Set down exactly the lines of the records from the top to the line containing "end Sys2Proof"; include both.

Collected data entries -
== Segment start ==

-- ==== Sys2Proof/Syntax.lean ====
section
/-! DEFINITION. The command set: one constructor for each row of opcode_table.json (30_encoding.md R86), its operands
in packet order (R82 to R84). -/

namespace Sys2Proof

/-- The seven commands. An operand is an unsigned integer (R85): a buffer handle (`kb`, `cb`, `sb`, `db`), an offset
(`koff`, `coff`, `soff`, `doff`) or a length (`klen`). That each fits its 32-bit operand word is `Instr.wellFormed`. -/
inductive Instr where
  /-- `TINIT` (R124): run the Table Generator. -/
  | tinit
  /-- `CKE` (R158): cook an encryption key, validating. -/
  | cke (kb koff klen cb coff : Nat)
  /-- `CKD` (R159): cook a decryption key, validating. -/
  | ckd (kb koff klen cb coff : Nat)
  /-- `CKE.Z` (R160): cook an encryption key, zero-fill on an illegal key. -/
  | ckeZ (kb koff klen cb coff : Nat)
  /-- `CKD.Z` (R161): cook a decryption key, zero-fill on an illegal key. -/
  | ckdZ (kb koff klen cb coff : Nat)
  /-- `ENC` (R189): encrypt one block. -/
  | enc (cb coff sb soff db doff : Nat)
  /-- `DEC` (R218): decrypt one block. -/
  | dec (cb coff sb soff db doff : Nat)
  deriving DecidableEq, Repr

/-- The operands of a command, in packet order (R83, R84). -/
def Instr.operands : Instr → List Nat
  | .tinit => []
  | .cke kb koff klen cb coff => [kb, koff, klen, cb, coff]
  | .ckd kb koff klen cb coff => [kb, koff, klen, cb, coff]
  | .ckeZ kb koff klen cb coff => [kb, koff, klen, cb, coff]
  | .ckdZ kb koff klen cb coff => [kb, koff, klen, cb, coff]
  | .enc cb coff sb soff db doff => [cb, coff, sb, soff, db, doff]
  | .dec cb coff sb soff db doff => [cb, coff, sb, soff, db, doff]

end Sys2Proof
end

== Segment end ==

Task response -
-- ==== Sys2Proof/Syntax.lean ====
section
/-! DEFINITION. The command set: one constructor for each row of opcode_table.json (30_encoding.md R86), its operands
in packet order (R82 to R84). -/

namespace Sys2Proof

/-- The seven commands. An operand is an unsigned integer (R85): a buffer handle (`kb`, `cb`, `sb`, `db`), an offset
(`koff`, `coff`, `soff`, `doff`) or a length (`klen`). That each fits its 32-bit operand word is `Instr.wellFormed`. -/
inductive Instr where
  /-- `TINIT` (R124): run the Table Generator. -/
  | tinit
  /-- `CKE` (R158): cook an encryption key, validating. -/
  | cke (kb koff klen cb coff : Nat)
  /-- `CKD` (R159): cook a decryption key, validating. -/
  | ckd (kb koff klen cb coff : Nat)
  /-- `CKE.Z` (R160): cook an encryption key, zero-fill on an illegal key. -/
  | ckeZ (kb koff klen cb coff : Nat)
  /-- `CKD.Z` (R161): cook a decryption key, zero-fill on an illegal key. -/
  | ckdZ (kb koff klen cb coff : Nat)
  /-- `ENC` (R189): encrypt one block. -/
  | enc (cb coff sb soff db doff : Nat)
  /-- `DEC` (R218): decrypt one block. -/
  | dec (cb coff sb soff db doff : Nat)
  deriving DecidableEq, Repr

/-- The operands of a command, in packet order (R83, R84). -/
def Instr.operands : Instr → List Nat
  | .tinit => []
  | .cke kb koff klen cb coff => [kb, koff, klen, cb, coff]
  | .ckd kb koff klen cb coff => [kb, koff, klen, cb, coff]
  | .ckeZ kb koff klen cb coff => [kb, koff, klen, cb, coff]
  | .ckdZ kb koff klen cb coff => [kb, koff, klen, cb, coff]
  | .enc cb coff sb soff db doff => [cb, coff, sb, soff, db, doff]
  | .dec cb coff sb soff db doff => [cb, coff, sb, soff, db, doff]

end Sys2Proof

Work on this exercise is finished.